DEATH. If the Participant’s Service terminates because of the death of the Participant, an Option, to the extent unexercised and exercisable on the date on which the Participant’s Service terminated, may be exercised by the Participant’s legal representative or other person who acquired the right to exercise the Option or Right by reason of the Participant’s death at any time prior to the Expiration Date. The Participant’s Service shall be deemed to have terminated on account of death if the Participant dies within three (3) months after the Participant’s termination of Service.


(iii)

RETIREMENT OF DIRECTORS IN GOOD STANDING. If the Participant is a Director, and such Director’s Service terminates because of the retirement of such Director, and provided that such Director is at that time in good standing as determined by the Board, an Option, to the extent unexercised and exercisable on the date on which the Director’s Service terminated for such reason may be exercised by the Director (or the Director’s guardian or legal representative) at any time prior to the Expiration Date.





(iv)

OTHER TERMINATION OF SERVICE. If the Participant’s Service terminates for any reason, except Disability or death, an Option, to the extent unexercised and exercisable by the Participant on the date on which the Participant’s Service terminated, may be exercised by the Participant at any time prior to the expiration of three (3) months after the date on which the Participant’s Service terminated, but in no event any later than the Expiration Date.


(b)

RESERVATION OF RIGHTS. The grant of Awards under the Plan shall in no way affect the right of the Company to adjust, reclassify, reorganize or otherwise change its capital or business structure or to merge, consolidate, dissolve, liquidate or sell or transfer all or any part of its business or assets.


6.8

TRANSFERABILITY OF OPTIONS. During the lifetime of the Participant, an Option shall be exercisable only by the Participant or by the Participant’s guardian or legal representative.
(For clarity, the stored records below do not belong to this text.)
/-- Keys of a list of records, each once. -/
def keysOf (rs : List RecAt) : List Nat := (rs.map (·.key)).eraseDups

/-- The scan of a formatted store: heads, bad copies counted, the repair list, the highest SEQ and the next segment key. -/
def State.scanStore (s : State) (j : Journal) (rs : List Repair) : State :=
  let f := fun (a : Nat) => s.scanArea j a (j.capacity a / 16 + 1) (j.origin a)
  let p := f 0
  let q := f 1
  let j' := (j.withHead 0 p.2).withHead 1 q.2
  let all := p.1 ++ q.1
  let seq := all.foldl (fun m r => max m r.seq) 0
  let seg := all.foldl (fun m r => if 0x03000000 ≤ r.key ∧ r.key < 0x04000000 then max m (r.key + 1) else m) 0x03000000
  let s : State := { s with nv := { s.nv with journal := some j', logSeg := seg } }
  let s := (s.incBy Obj.NV_CNT_REC_BAD (all.filter (fun r => !r.good)).length).setO Obj.NV_STORE_SEQ ((seq : Nat) : Int)
  let rs := if j.erasing = 0xFFFFFFFF then rs else addRepair (.erase j.erasing) rs
  let t := (keysOf all).foldl (fun acc k => s.judgeKey p.1 q.1 acc k) (s, rs)
  t.1.setJournal j' t.2

/-- 14 R482: a scan reads an area's log up to the header that ends it. -/
def State.xipScan (s : State) (a : Nat) : State :=
  match s.nv.journal with
  | some j => s.xipLog j a 0 (min (j.capacity a) (j.head a + 32))
  | none => s

/-- 13 R469: the record-store step of start-up. -/
def State.storeScan (s : State) : State :=
  let s := s.setO Obj.NV_STORE_DEVICES ((List.range 4).foldl (fun m d => if s.nv.size.get (posOf d) = 0 then m else m + 2 ^ d) 0 : Nat)
  let s := match s.readJournal with
    | some (j, rs) => ((s.scanStore j rs).xipScan 0).xipScan 1
    | none => s.showStore
  { s with boot := { s.boot with scanned := true } }

/-! ### The close of storage (13 R467, R468) -/

/-- A program or erase in progress is cut. -/
def State.flashCut (s : State) : State :=
  match s.nv.flashOp with
  | some (dev, a, len, _) =>
    ((({ s with nv := { s.nv with flashOp := none } } : State).cutBytes dev a (if len = 0 then 65536 else len)).giveBus)
  | none => s

/-- Running NV long operations end ABORTED (02 R70): PARAM_SAVE and STORE_COMPACT; a load ends with its set INVALID. -/
def State.nvAbort (s : State) : State :=
  let s := if s.opRunning 3 then ({ s with ops := { s.ops with save := none } } : State).opEnd 3 4 Abort.nv else s
  let s := if s.opRunning 5 then ({ s with ops := { s.ops with compact := none } } : State).opEnd 5 4 Abort.nv else s
  match s.opRunning 0, s.ops.load with
  | true, some (p, _) => s.loadFailed (posOf p) 4 Abort.nv
  | _, _ => s

/-- The record in progress stays behind as written so far, without a write to the keep array; waiting ones are dropped. -/
def State.jobDrop (s : State) : State :=
  let s : State := { s with nv := { s.nv with reclaim := none } }
  match s.nv.job with
  | some x =>
    ({ s with nv := { s.nv with job := none, queue := [], journal := s.nv.journal.map (fun j => j.skip x) } } : State).seqUsed x
  | none => { s with nv := { s.nv with queue := [] } }

/-- 13 R467: the deletions that wait, or are being written, are refused with NV; how the refusal of an accepted command shows is DESIGN
CHOICE (log 23). -/
def State.refuseQueued (s : State) : State :=
  ((s.nv.job.toList ++ s.nv.queue).filter (fun x => x.purpose == 4)).foldl
    (fun s _ => s.emit (.abort Obj.NV_RECORD_DELETE Abort.nv)) s
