-- ==== Sys2Proof/Machine/ModeOps.lean ====
section
/-!
DEFINITION. Modes: answers to requests, the record of transactions, the course of a transition, entry to SAFE and to ORPHAN,
preparation and warm start, ECLIPSE's end (02 R49 to R70, R603).
-/
namespace Sys2Proof.Machine

/-! ### Records and reports (02 R64) -/

/-- 02 Table 02-10: the latest record, as the objects hold it. -/
def State.latestTxn (s : State) : TxnRec :=
  { num := s.o Obj.MODE_TXN_NUM, frm := s.o Obj.MODE_TXN_FROM, target := s.o Obj.MODE_TXN_TARGET, act := s.o Obj.MODE_TXN_ACT,
    outcome := s.o Obj.MODE_TXN_OUTCOME, reason := s.o Obj.MODE_TXN_REASON, fin := s.o Obj.MODE_TXN_END,
    source := s.o Obj.MODE_TXN_SOURCE }

def State.setLatest (s : State) (r : TxnRec) : State :=
  s.setOs [(Obj.MODE_TXN_NUM, r.num), (Obj.MODE_TXN_FROM, r.frm), (Obj.MODE_TXN_TARGET, r.target), (Obj.MODE_TXN_ACT, r.act),
    (Obj.MODE_TXN_OUTCOME, r.outcome), (Obj.MODE_TXN_REASON, r.reason), (Obj.MODE_TXN_END, r.fin), (Obj.MODE_TXN_SOURCE, r.source)]

/-- Two records tell of the same transaction. -/
def TxnRec.same (a b : TxnRec) : Bool := a.num == b.num && a.target == b.target

/-- The record of a transaction still armed or under way. -/
def TxnRec.live (a : TxnRec) : Bool := a.outcome == 1 || a.outcome == 5

/-- A record is kept: in its own place while the transaction is known, else as the latest with seven before it. -/
def State.recordTxn (s : State) (r : TxnRec) : State :=
  let old := s.latestTxn
  if r.same old && (old.live || r.num != 0) then s.setLatest r
  else if s.modes.hist.any (fun h => r.same h && h.live) then
    { s with modes := { s.modes with hist := s.modes.hist.map (fun h => if r.same h && h.live then r else h) } }
  else ({ s with modes := { s.modes with hist := (old :: s.modes.hist).take 7 } } : State).setLatest r

/-- 10 Table 10-4, MODE_REPORT. -/
def State.reportBytes (s : State) (r : TxnRec) : List Byte :=
  beBytes 2 r.num ++ [byteOf r.outcome, byteOf r.reason, byteOf r.target, byteOf s.mode, byteOf r.source, 0#8] ++
    beBytes 8 r.act ++ beBytes 8 r.fin

/-- 02 R64: a MODE_REPORT on its own account, and its vector (12 Table 12-4). -/
def State.report (s : State) (r : TxnRec) : State :=
  if !s.fwUp then s
  else (s.originate s.spontaneousPort 0x11 (s.telegram 0x11 0 0 0 0 (s.reportBytes r))).raise 1

/-- An armed transaction ends without having begun: 02 R56, R63. -/
def State.cancelArmed (s : State) (reason : Nat) : State :=
  match s.modes.armed with
  | none => s
  | some a =>
    let r : TxnRec := { num := a.txn, frm := s.mode, target := a.target, act := a.act, outcome := 4, reason := reason,
                        fin := s.time.now, source := a.source }
    let s : State := { s with modes := { s.modes with armed := none } }
    (s.recordTxn r).report r

/-! ### Preparation (02 R58, R59) -/

/-- The enabled positions. -/
def State.enabledPos (s : State) : List Pos := allPos.filter s.enabled

/-- 02 R59: the rails of a position are in regulation: both FPA rails on, VDET without a fault, supplies not held off. -/
def State.railsIn (s : State) (p : Pos) : Bool :=
  s.domOn (70 + p.val) && s.domOn (74 + p.val) && !(s.vdet.get p).fault && !s.pwr.fpaOff.get p

/-- 02 R59, Table 02-11, PREPARED: the rails are off in STANDBY and SAFE, where nothing is prepared. -/
def State.prepared (s : State) : Bool :=
  s.mode != 0 && s.mode != 5 && s.enabledPos.all (fun p => s.o (Obj.PREP_STATE p.val) == 4 && s.railsIn p)

/-- 02 R59, 04 R157, R171: the coefficient set is not retained, or is of the other order. -/
def State.needsLoad (s : State) (p : Pos) : Bool :=
  s.coefState p == 4 || ((s.coef.get p).format != 2 && (s.coef.get p).format != b2n (s.orderOf p))

/-- 04 R160: COEF_LOAD of a position begins: the record's length is its total, and the set is opened. -/
def State.startLoad (s : State) (p : Pos) (key : Nat) : State :=
  let n := ((s.loadRecord key).map (·.length)).getD 0
  let s : State := { s with ops := { s.ops with load := some (p.val, key) } }
  (s.opStart 0 n).coefToOpen p

/-- 02 R59, R68: loads waiting are started one after another. -/
def State.loadNext (s : State) : State :=
  match s.ops.loadQueue with
  | [] => s
  | n :: rest =>
    if s.opRunning 0 then s
    else ({ s with ops := { s.ops with loadQueue := rest } } : State).startLoad (posOf n) (s.o (Obj.CORR_LOAD_KEY n))

/-- The state of a position's preparation in PREPARE (02 R59): one that failed stays so until a set is loaded or closed after all. -/
def State.prepUpdate (s : State) (p : Pos) : State :=
  if s.mode ≠ Mode.prepare ∨ s.enabled p = false then s
  else if s.loading p || s.ops.loadQueue.contains p.val then s.setO (Obj.PREP_STATE p.val) 2
  else if s.needsLoad p then (if s.o (Obj.PREP_STATE p.val) = 5 then s else s.setO (Obj.PREP_STATE p.val) 2)
  else if (s.ecl.get p).mandatory then s.setO (Obj.PREP_STATE p.val) 3
  else if s.o (Obj.WARM_RESULT p.val) = 0 ∨ s.railsIn p = false then s.setO (Obj.PREP_STATE p.val) 1
  else s.setO (Obj.PREP_STATE p.val) 4

def State.prepAll (s : State) : State := allPos.foldl State.prepUpdate s

/-- 02 R58, R246: the mandatory first eclipse of a position is owed. -/
def State.oweEclipse (s : State) (p : Pos) : State :=
  (s.becomeDue p).setEcl p { (s.becomeDue p).ecl.get p with mandatory := true, part := 0 }

/-- The last-eclipse record of a position: FPA identity, VDET code, t_acc, epoch, time (log 41). -/
def State.lastEclipse (s : State) (p : Pos) : Nat × Nat × Int × Nat × Nat :=
  let b := s.keep (Keep.lastEclipse p.val) 64
  (leAt b 0 8, leAt b 8 2, fromCode 16 (leAt b 10 2), leAt b 12 4, leAt b 16 8)

/-- 02 R58: the first of conditions 1 to 4 that fails; none when all hold.  A recorded eclipse later than the present chain
time counts as failing condition 2: DESIGN CHOICE (log 70). -/
def State.warmFail (s : State) (p : Pos) : Option Nat :=
  let r := s.lastEclipse p
  if r.2.2.2.1 ≠ s.o Obj.MEM_RETAIN_EPOCH then some 1
  else if (s.inForce Obj.WARM_MAX_AGE).toNat * 1000000000 < s.time.now - r.2.2.2.2 ∨ s.time.now < r.2.2.2.2 then some 2
  else if r.1 ≠ s.o (Obj.FPA_ID p.val) then some 3
  else if (r.2.1 : Int) ≠ s.act p (Obj.INTG_VDET p.val) then some 4
  else none

/-- 02 R58: the warm start of a position is evaluated at entry, but for condition 5. -/
def State.warmStart (s : State) (p : Pos) : State :=
  if s.inForce Obj.WARM_START_EN = 0 then (s.setO (Obj.WARM_RESULT p.val) 7).oweEclipse p
  else
    match s.warmFail p with
    | some c => (s.setO (Obj.WARM_RESULT p.val) ((c + 1 : Nat) : Int)).oweEclipse p
    | none => s

/-- What the last-eclipse record gives back to a position that starts warm: time and t_acc of that eclipse (06 R221, R245) and
its VDET code (07 R258); the next full eclipse learns from that t_acc (06 R245). -/
def State.recallEclipse (s : State) (p : Pos) : State :=
  let r := s.lastEclipse p
  (({ s with vdet := s.vdet.upd p (fun v => { v with eclCode := some r.2.1 }) } : State).setEcl p { s.ecl.get p with prevTacc := some r.2.2.1 }).setOs
    [(Obj.ECL_LAST_TIME p.val, ((r.2.2.2.2 : Nat) : Int)), (Obj.ECL_LAST_TACC p.val, r.2.2.1)]

/-- 02 R58, condition 5: the row's substrate temperature is near that of the recorded eclipse, or the drift model is valid and
its prediction at the row's temperature is below the threshold. -/
def State.warmNear (s : State) (p : Pos) (subt : Nat) : Bool :=
  let was : Int := s.oi (Obj.CORR_T0 p.val) + (s.lastEclipse p).2.2.1
  decide (((subt : Int) - was).natAbs * 100 ≤ (s.inForce Obj.WARM_MAX_DT).toNat * 128) ||
    (s.o (Obj.ECL_DRIFT_STATE p.val) != 0 && decide ((s.recallEclipse p).predAt p subt < s.o (Obj.ECL_PRED_THRESH p.val)))

/-- 02 R58, condition 5, on the substrate temperature of the first valid row in PREPARE. -/
def State.warmRow (s : State) (p : Pos) (subt : Nat) : State :=
  if s.mode ≠ Mode.prepare ∨ s.enabled p = false ∨ s.o (Obj.WARM_RESULT p.val) ≠ 0 ∨ s.modes.running.isSome = true then s
  else
    (if s.warmNear p subt then (s.recallEclipse p).setO (Obj.WARM_RESULT p.val) 1
     else (s.setO (Obj.WARM_RESULT p.val) 6).oweEclipse p).prepUpdate p

/-! ### Answers to requests (02 R60, Table 02-6) -/

/-- A mode request as it arrives: `multi` for a group or broadcast telegram. -/
structure ModeReq where
  txn : Nat
  target : Nat
  act : Nat
  source : Nat
  level : Nat
  multi : Bool
deriving DecidableEq, Repr

/-- 02 Table 02-5: the transition may be asked for. -/
def modeAllowed (frm target : Nat) : Bool :=
  target == 5 || (frm == 0 && (target == 1 || target == 4)) || (frm == 1 && (target == 2 || target == 3 || target == 0)) ||
    (frm == 2 && (target == 3 || target == 1 || target == 0)) || (frm == 3 && (target == 2 || target == 1 || target == 0)) ||
    (frm == 4 && target == 0) || (frm == 5 && target == 0)

/-- 10 R374, R55: a valid role lease. -/
def State.leaseValid (s : State) : Bool := s.o Obj.LEASE_STATE == 1

/-- 02 R55: LOCAL_ONLY as in force, or, from STANDBY, as it comes into force with the entry asked for (02 R603). -/
def State.localOnly (s : State) : Bool := if s.mode = 0 then s.ob Obj.LOCAL_ONLY else s.inForce Obj.LOCAL_ONLY == 1

/-- 02 Table 02-6, row 9: the reason that refuses a transition; 0 none.  In ORPHAN, PREPARE and RUN are refused with reason
ORPHAN, whatever else speaks against them (R67). -/
def State.modeRefusal (s : State) (q : ModeReq) : Nat :=
  if (q.target = 1 ∨ q.target = 2) ∧ s.modes.orphan = true then 6
  else if q.target = 0xFE ∨ modeAllowed s.mode q.target = false then 1
  else if s.dbg.vendor = true ∧ (q.target = 1 ∨ q.target = 2 ∨ q.target = 3) then 1
  else if s.extest then 3
  else if q.level < 1 ∨ (q.target = 4 ∧ q.level < 2) then 7
  else if s.mode = 5 ∧ q.target = 0 ∧ s.modes.causes.isEmpty = false then 8
  else if (q.target = 1 ∨ q.target = 4) ∧ s.pwr.vin < 36000 then 8
  else if (q.target = 1 ∨ q.target = 2) ∧ s.leaseValid = false ∧ s.localOnly = false then 5
  else if q.target = 2 ∧ s.prepared = false then 4
  else if s.mode = 0 ∧ (q.target = 1 ∨ q.target = 4) ∧ s.fpaConfigBad = true then 0x22
  else if (q.target = 1 ∨ q.target = 4 ∨ q.target = 3) ∧ s.oi Obj.THERM_THROTTLE ≤ s.oi Obj.THERM_HOTSPOT then 9
  else 0

/-- The record of an answer. -/
def State.answerRec (s : State) (q : ModeReq) (outcome reason act : Nat) : TxnRec :=
  { num := q.txn, frm := s.mode, target := q.target, act := act, outcome := outcome, reason := reason, fin := 0, source := q.source }

/-- A transaction is armed (R61: activation time 0 stands for 1 ms after arrival). -/
def State.arm (s : State) (q : ModeReq) (act : Nat) : State × TxnRec :=
  let r := s.answerRec q 1 0 act
  let a : Armed := { txn := q.txn, target := q.target, act := act, source := q.source, port := 0, reqTime := q.act }
  (({ s with modes := { s.modes with armed := some a } } : State).recordTxn r, r)

/-- An answer that arms nothing. -/
def State.decline (s : State) (q : ModeReq) (outcome reason : Nat) : State × TxnRec :=
  (s.recordTxn (s.answerRec q outcome reason q.act), s.answerRec q outcome reason q.act)

/-- The armed transaction is the one of a request. -/
def State.armedIs (s : State) (q : ModeReq) : Bool := match s.modes.armed with | some a => a.txn == q.txn | none => false

/-- 02 Table 02-6, rows 3 to 12.  CANCEL with the number of the armed transaction is accepted at every level, since row 3 names
none: DESIGN CHOICE (log 70). -/
def State.answerRest (s : State) (q : ModeReq) : State × TxnRec :=
  match s.armedIs q, s.modes.armed with
  | true, some a =>
    if q.target = 0xFE then
      let r := { s.answerRec { q with target := a.target } 4 0 a.act with fin := s.time.now }
      (({ s with modes := { s.modes with armed := none } } : State).recordTxn r, r)
    else if q.target = a.target ∧ q.act = a.reqTime then (s, s.answerRec q 1 0 a.act)
    else (s, s.answerRec q 2 0x0A q.act)
  | _, _ =>
    if q.act ≠ 0 ∧ q.act < s.time.now then s.decline q 3 0
    else if q.act ≠ 0 ∧ s.o Obj.TIME_STATE ≠ 2 then s.decline q 2 0x0C
    else if q.act = 0 ∧ q.multi = true then s.decline q 2 0x0B
    else if s.modeRefusal q ≠ 0 then s.decline q 2 (s.modeRefusal q)
    else if s.modes.armed.isSome then s.decline q 2 3
    else if q.act ≠ 0 ∧ q.act < s.time.now + 500000 then s.decline q 2 2
    else s.arm q (if q.act = 0 then s.time.now + 1000000 else q.act)

/-- The armed transaction is an entry to SAFE with the number of a request for SAFE: not another one (02 R56). -/
def State.safeArmed (s : State) (q : ModeReq) : Option Armed :=
  match s.modes.armed with
  | some a => if a.txn = q.txn ∧ a.target = 5 then some a else none
  | none => none

/-- 02 R56, Table 02-6, row 1: a request for SAFE.  A repeat of the armed one leaves it as it is; with another time it is armed
for that time instead (log 70); any other armed transaction ends CANCELLED with reason HOST. -/
def State.answerSafe (s : State) (q : ModeReq) : State × TxnRec :=
  let act := if q.act ≤ s.time.now then s.time.now + 1000000 else q.act
  match s.safeArmed q with
  | some a => if q.act = a.reqTime then (s, s.answerRec q 1 0 a.act) else s.arm q act
  | none => (s.cancelArmed 0x33).arm q act

/-- 02 R60: the answer to a mode request. -/
def State.answerMode (s : State) (q : ModeReq) : State × TxnRec :=
  if q.target = 5 ∧ 1 ≤ q.level then s.answerSafe q
  else if q.txn = 0 then s.decline q 2 0x0A
  else s.answerRest q

/-! ### What leaving modes ends (02 R70, 04 R156, 06 R224, 08 R316, 09 R346, 12 R437) -/

/-- 02 Table 02-9: a long operation may run in a mode. -/
def opMode (k mode : Nat) : Bool :=
  match k with
  | 0 => mode == 1 || mode == 4
  | 1 => mode == 4
  | 2 => mode == 4
  | 3 => mode != 5
  | 4 => mode == 3
  | _ => mode == 0 || mode == 4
No Option shall be assignable or transferable by the Participant, except by will or by the laws of descent and distribution. Notwithstanding the foregoing, to the extent permitted by the Board, in its sole discretion, and as set forth in the Option Agreement evidencing such Option, a Nonqualified Stock Option shall be assignable or transferable.


7.

CHANGE IN CONTROL.


In the event of a Change in Control, the surviving, continuing, successor, or purchasing corporation or other business entity or parent thereof, as the case may be (the “Acquiring Corporation”), may, without the consent of any Participant, either assume the Company’s rights and obligations under outstanding Options or substitute for such outstanding Options substantially equivalent options for, or in relation to, the Acquiring Corporation’s stock.


8.

TERMINATION OR AMENDMENT OF PLAN.


The Plan shall terminate ten (10) years from its effective date. The Board may terminate or amend the Plan at any time. No termination or amendment of the Plan shall affect any then outstanding Award unless expressly provided by the Board.


9.

MISCELLANEOUS PROVISIONS.


9.1

NO RIGHTS OF STOCKHOLDER. Prior to the date on which an Option is exercised, neither the Participant, nor a Beneficiary or any other successor in interest will be, or will have any of the rights and privileges of, a stockholder with respect to any Stock issuable upon the exercise of such Option.


9.2

NO RIGHT TO CONTINUED EMPLOYMENT. Nothing contained herein shall be deemed to give any person any right to employment by the Company or by a Participating Company, or to interfere with the right of the Company or a Participating Company to discharge any person at any time without regard to the effect that such discharge will have upon such person’s rights or potential rights, if any, under the Plan. The provisions of the Plan are in addition to, and not a limitation on, any rights a Participant may have against the Company or a Participating Company by reason of any employment or other agreement with the Company or a Participating Company.


9.3

SEVERABILITY. If any provision of this Plan is held to be illegal or invalid for any reason, the remaining provisions are to remain in full force and effect and are to be construed and enforced in accordance with the purposes of the Plan as if the illegal or invalid provision or provisions did not exist.